Considerations for ivfflat
When using the ivfflat index, consider the following points:
• When indexing an empty table, centroids for clusters are created randomly. Given that randomly assigned centroids can affect search accuracy, it is recommended to create the ivfflat index after data ingestion is complete.
• Once the centroids of clusters are determined, they won't change, even if the subsequent data undergoes drastic changes. If the distribution of data changes, it's recommended to use the reindex command to recreate the index.
• The ivfflat index can only be used for optimization in sorting. In the PostgreSQL database, indexes can be categorized into "search" and "order". For instance, the commonly seen btree index falls under the "search" category, used to quickly find tuples that meet certain filtering conditions. ivfflat belongs to the "order" category, specifically for sorting expressions of the format "constant OP indexed column". Here, OP refers to one of the three operators mentioned earlier for calculating vector distances. Even though pgvector offers functions equivalent to these operators, using these functions in an order by clause won't utilize the ivfflat index for optimization, even if these function names seem more straightforward.
• The returned result set might be smaller than expected. Since the ivfflat index will only scan the top n clusters closest to the input vector, even if the expected result set size exceeds the top n clusters, it will still return data only from those top n clusters. This seems to contradict the SQL standard. Since similarity vector searches typically only focus on the first few most similarity vectors, this won't pose a severe problem. Still, one needs to be aware of this characteristic, or they might be surprised by such results.
Conclusion
This article shared two examples of using pgvector and introduced the principles and implementation details of pgvector. It is hoped that readers will find value amidst the detailed text. Due to space constraints, some details, such as the various mechanisms provided by PostgreSQL for defining new index types and another index type in pgvector called hnsw, were not covered. These details will hopefully be analyzed in greater depth in subsequent shares.
Q&A
Q1: Is there a plan for heterogeneous computing on vectors, like using GPUs for accelerated vector computations?
PostgreSQL is a highly extensible database. If there's a huge computational demand related to vectors, it's entirely possible to customize specific operators to offload these calculations to the GPU. Implementing this in PostgreSQL is not complex.
Q2: How are the centroids for ivf selected?
The centroids are determined by sampling the original data and then using the KNN clustering algorithm.

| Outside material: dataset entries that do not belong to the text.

-- ==== Sys2Proof/Machine/Register.lean ====
section
/-! DEFINITION. The register model: the register cell of R20 to R25 and the register file of R27 to R31. -/

namespace Sys2Proof.Machine

/-! ### The register cell -/

/-- The declared widths of a register (R20). Every register of this version has two bytes; the others are
extension points of which the spec records the storage shape only (R2; DEDUCED, safe: log entry 16). -/
inductive RegWidth where
  | w1 | w2 | w4 | w8
deriving DecidableEq, Repr

/-- The width in bytes (R20). -/
def RegWidth.bytes : RegWidth → Nat
  | .w1 => 1
  | .w2 => 2
  | .w4 => 4
  | .w8 => 8

/-- A register cell: an unsigned number of 8W bits (R20), which is also what a read returns (R21). -/
abbrev Cell (w : RegWidth) := BitVec (8 * w.bytes)

/-- Writing v stores `v mod 2^(8W)` (R22). -/
def Cell.write (w : RegWidth) (v : Nat) : Cell w := BitVec.ofNat _ v

/-- The primary value, bits 31:0 or fewer (R20). -/
def Cell.primary {w : RegWidth} (x : Cell w) : BitVec 32 := x.setWidth 32

/-- The secondary high-order value, bits 63:32 when W = 8 (R20). -/
def Cell.secondary {w : RegWidth} (x : Cell w) : BitVec 32 := (x >>> 32).setWidth 32

/-! ### The halves of a dividable register -/

/-- `getH` (R23): bits 15:8. -/
def getH {n : Nat} (x : BitVec n) : Byte := x.extractLsb' 8 8

/-- `getL` (R23): bits 7:0. -/
def getL {n : Nat} (x : BitVec n) : Byte := x.extractLsb' 0 8

/-- `setH` (R23, R24): replaces bits 15:8, every other bit kept. -/
def setH {n : Nat} (v : Byte) (x : BitVec n) : BitVec n :=
  (x &&& ~~~(0xFF00#16).setWidth n) ||| (v.setWidth n <<< 8)

/-- `setL` (R23, R24): replaces bits 7:0, every other bit kept. -/
def setL {n : Nat} (v : Byte) (x : BitVec n) : BitVec n :=
  (x &&& ~~~(0x00FF#16).setWidth n) ||| v.setWidth n

/-! ### The register file -/

/-- `x[R16(n)]` (R27, R28, R98). -/
def State.reg16 (s : State) : Reg16 → Word
  | .ax => s.ax
  | .cx => s.cx
  | .dx => s.dx
  | .bx => s.bx
  | .sp => s.sp
  | .bp => s.bp
  | .si => s.si
  | .di => s.di

/-- `x[R16(n)] <- v` (R22): writes that register and no other. -/
def State.setReg16 (r : Reg16) (v : Word) (s : State) : State :=
  match r with
  | .ax => { s with ax := v }
  | .cx => { s with cx := v }
  | .dx => { s with dx := v }
  | .bx => { s with bx := v }
  | .sp => { s with sp := v }
  | .bp => { s with bp := v }
  | .si => { s with si := v }
  | .di => { s with di := v }

/-- The dividable register an 8-bit name is a half of (R31). -/
def Reg8.whole : Reg8 → Reg16
  | .al => .ax
  | .cl => .cx
  | .dl => .dx
  | .bl => .bx
  | .ah => .ax
  | .ch => .cx
  | .dh => .dx
  | .bh => .bx

/-- Whether an 8-bit name is the high half (R31). -/
def Reg8.isHigh : Reg8 → Bool
  | .al => false
  | .cl => false
  | .dl => false
  | .bl => false
  | .ah => true
  | .ch => true
  | .dh => true
  | .bh => true

/-- `x[R8(n)]` (R31): a half of a dividable register. -/
def State.reg8 (s : State) (r : Reg8) : Byte :=
  if Reg8.isHigh r then getH (s.reg16 (Reg8.whole r)) else getL (s.reg16 (Reg8.whole r))

/-- `x[R8(n)] <- v` (R24, R31): one half, the other kept. -/
def State.setReg8 (r : Reg8) (v : Byte) (s : State) : State :=
  let x := s.reg16 (Reg8.whole r)
  s.setReg16 (Reg8.whole r) (if Reg8.isHigh r then setH v x else setL v x)

/-- The pointer and index registers (R25, R28). -/
inductive PtrReg where
  | sp | bp | si | di
deriving DecidableEq, Repr

/-- The 16-bit register a pointer register is. -/
def PtrReg.reg : PtrReg → Reg16
  | .sp => .sp
  | .bp => .bp
  | .si => .si
  | .di => .di

/-- `inc(r, d)` (R25): `x[r] +_16 d`, wrapping as every register write is masked (R22). -/
def State.incPtr (r : PtrReg) (d : Nat) (s : State) : State :=
  s.setReg16 r.reg (s.reg16 r.reg + BitVec.ofNat 16 d)

/-- `dec(r, d)` (R25): `x[r] -_16 d`. -/
def State.decPtr (r : PtrReg) (d : Nat) (s : State) : State :=
  s.setReg16 r.reg (s.reg16 r.reg - BitVec.ofNat 16 d)

/-- The segment registers (R29). -/
inductive SegReg where
  | cs | ds | es | ss
deriving DecidableEq, Repr

/-- Read of a segment register (R26). -/
def State.seg (s : State) : SegReg → Word
  | .cs => s.cs
  | .ds => s.ds
  | .es => s.es
  | .ss => s.ss

/-- Write of a segment register (R26). In this version only an interrupt service uses it, for CS (R32). -/
def State.setSeg (r : SegReg) (v : Word) (s : State) : State :=
  match r with
  | .cs => s.setCs v
  | .ds => { s with ds := v }
  | .es => { s with es := v }
  | .ss => { s with ss := v }

/-- The IP advance of R145: `x[IP] +_16 L`, CS unchanged. -/
def State.advanceIp (len : Nat) (s : State) : State := s.setIp (s.ip + BitVec.ofNat 16 len)

end Sys2Proof.Machine
end

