-- ==== Sys2Proof/Machine/Ops.lean ====
section
/-! DEFINITION. The named operations over memory and registers: the address generator, MemRead and MemWrite,
the stack, the PIC's answers, and the interrupt service, which is how this core takes an exception. -/

namespace Sys2Proof.Machine

/-- The outcome of an operation that changes the state. -/
abbrev Next := Host.Outcome State Fault Refusal

/-- The outcome of an operation that also answers a value. -/
abbrev Result (α : Type) := Host.Outcome (α × State) Fault Refusal

/-- Go on after a success; a fault or a refusal ends the step (R141). -/
def andThen {σ τ : Type} (x : Host.Outcome σ Fault Refusal) (k : σ → Host.Outcome τ Fault Refusal) :
    Host.Outcome τ Fault Refusal :=
  match x with
  | .next a => k a
  | .fault f => .fault f
  | .refused r => .refused r

/-! ### Addresses -/

/-- The address generator (R61): `lin(s, o) = s * 16 + o`, natural-number arithmetic, no modulus. The
offset is a natural because the burst's `IP + i` is not reduced (R74, R75). -/
def lin (seg : Word) (off : Nat) : Nat := seg.toNat * 16 + off

/-- The single-argument form `lin(o) = lin(DEFSEG, o)` (R62). -/
def linDefault (s : State) (off : Nat) : Nat := lin s.defseg off

/-- `isValidAddress(a)` (R60). -/
def isValidAddress (s : State) (a : Nat) : Bool := decide (a < s.cfg.memSize)

/-- `raise InvalidAddress(a)`, with the CS:IP of the step (R11, R220). Neither register changes in a step
before its last access, so they are read where the fault is raised. -/
def invalidAddress (s : State) (a : Nat) : Fault := .invalidAddress a s.cs s.ip

/-! ### The Memory Accessor -/

/-- `MemRead(a, 1)` (R63, R66). -/
def memRead8 (a : Nat) (s : State) : Result Byte :=
  if isValidAddress s a then .next (s.mem.read a, s.setDtr ((s.mem.read a).setWidth 16))
  else .fault (invalidAddress s a)

/-- `MemRead(a, 2)` (R63, R66): little-endian (R67), at any address (R68). -/
def memRead16 (a : Nat) (s : State) : Result Word :=
  if isValidAddress s a then
    if isValidAddress s (a + 1) then
      let v := leWord (s.mem.read a) (s.mem.read (a + 1))
      .next (v, s.setDtr v)
    else .fault (invalidAddress s (a + 1))
  else .fault (invalidAddress s a)

/-- `MemWrite(a, 1, v)` (R64, R66). -/
def memWrite8 (a : Nat) (v : Byte) (s : State) : Next :=
  if isValidAddress s a then .next ((s.setMem (s.mem.write a v)).setDtr (v.setWidth 16))
  else .fault (invalidAddress s a)

/-- `MemWrite(a, 2, v)` (R64, R66): both bytes are checked before any is written. -/
def memWrite16 (a : Nat) (v : Word) (s : State) : Next :=
  if isValidAddress s a then
    if isValidAddress s (a + 1) then
      .next ((s.setMem ((s.mem.write a (lowByte v)).write (a + 1) (highByte v))).setDtr v)
    else .fault (invalidAddress s (a + 1))
  else .fault (invalidAddress s a)

/-! ### The stack -/

/-- `push(v)` (R210, R211): SP is decremented by 2 modulo 2^16, then the word is written at SS:SP. -/
def push (v : Word) (s : State) : Next :=
  let s1 := s.decPtr .sp 2
  memWrite16 (lin s1.ss s1.sp.toNat) v s1

/-- `pop()` (R212): the word at SS:SP, then SP incremented by 2 modulo 2^16. No step of this version uses
it (R235). -/
def pop (s : State) : Result Word :=
  andThen (memRead16 (lin s.ss s.sp.toNat) s) fun p => .next (p.1, p.2.incPtr .sp 2)

/-! ### Interrupts -/

/-- `hasInt()` at this step boundary (R226; DESIGN CHOICE, unsafe: log entry 2). -/
def hasInt (s : State) : Bool :=
  match s.pic with
  | some _ :: _ => true
  | none :: _ => false
  | [] => false

/-- `interrupt_accepted()` (R228). -/
def interruptAccepted (s : State) : Bool :=
  hasInt s && (!s.cfg.intGatedByIf || hasFlag .intEnable s.flags)

/-- `nextInt()` (R226): the pending vector, acknowledged. Asked only when one is pending; there is no answer
to give otherwise. -/
def nextInt (s : State) : Option (Byte × State) :=
  match s.pic with
  | some v :: rest => some (v, s.setPic rest)
  | none :: _ => none
  | [] => none

/-- A boundary at which no interrupt is accepted: an answer "none pending" is used up, a masked interrupt
stays pending in the PIC (R228; DESIGN CHOICE, unsafe: log entry 2). -/
def passBoundary (s : State) : State :=
  match s.pic with
  | none :: rest => s.setPic rest
  | some _ :: _ => s
  | [] => s

/-- Clearing IF and TF on entry, when INT_CLEARS_IF_TF (R231). -/
def serviceFlags (s : State) : State :=
  if s.cfg.intClearsIfTf then s.setFlags (clearFlag .tf (clearFlag .intEnable s.flags)) else s

/-- The two words a service pushes after FLAGS, in the order INT_PUSH_ORDER says (R229). -/
def frameWords (s : State) : Word × Word :=
  match s.cfg.pushOrder with
  | .flagsCsIp => (s.cs, s.ip)
  | .flagsIpCs => (s.ip, s.cs)

/-- The three pushes of a service (R229). No push changes FLAGS, CS or IP. -/
def pushFrame (s : State) : Next :=
  andThen (push (flagsLow s.flags) s) fun s1 =>
    andThen (push (frameWords s).1 s1) fun s2 => push (frameWords s).2 s2

/-- The linear address of the table entry of vector v (R230): IP at 4v, CS at 4v + 2. -/
def vectorEntry (v : Byte) : Nat := 4 * v.toNat

/-- CS:IP loaded from the table entry of vector v, after both words are read (R229, R230). -/
def enterVector (v : Byte) (s : State) : Next :=
  andThen (memRead16 (vectorEntry v) s) fun newIp =>
    andThen (memRead16 (vectorEntry v + 2) newIp.2) fun newCs =>
      .next ((newCs.2.setIp newIp.1).setSeg .cs newCs.1)

/-- Taking an interrupt, `service(v)` (R229, R234): the frame is pushed, IF and TF perhaps cleared, and CS:IP
loaded from the vector table. -/
def service (v : Byte) (s : State) : Next :=
  andThen (pushFrame s) fun s1 => enterVector v (serviceFlags s1)

end Sys2Proof.Machine
end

If the existing data amount is less than the number of clusters, random centroid vectors will be generated.
Q3: If the number of vectors in each cluster region is large, the search could be slow. How do you address this?
The ivfflat index can adjust the lists and probes parameters to reduce the vectors being searched. Alternatively, you can try another index in pgvector, hnsw. Compared to the ivfflat index, the number of vectors it searches is much fewer.
Q4: After creating the index, do you advise against continuing to insert data?
It's not about advising against inserting more data. It's more about the recommendation to rebuild the index if there's a significant change in the data.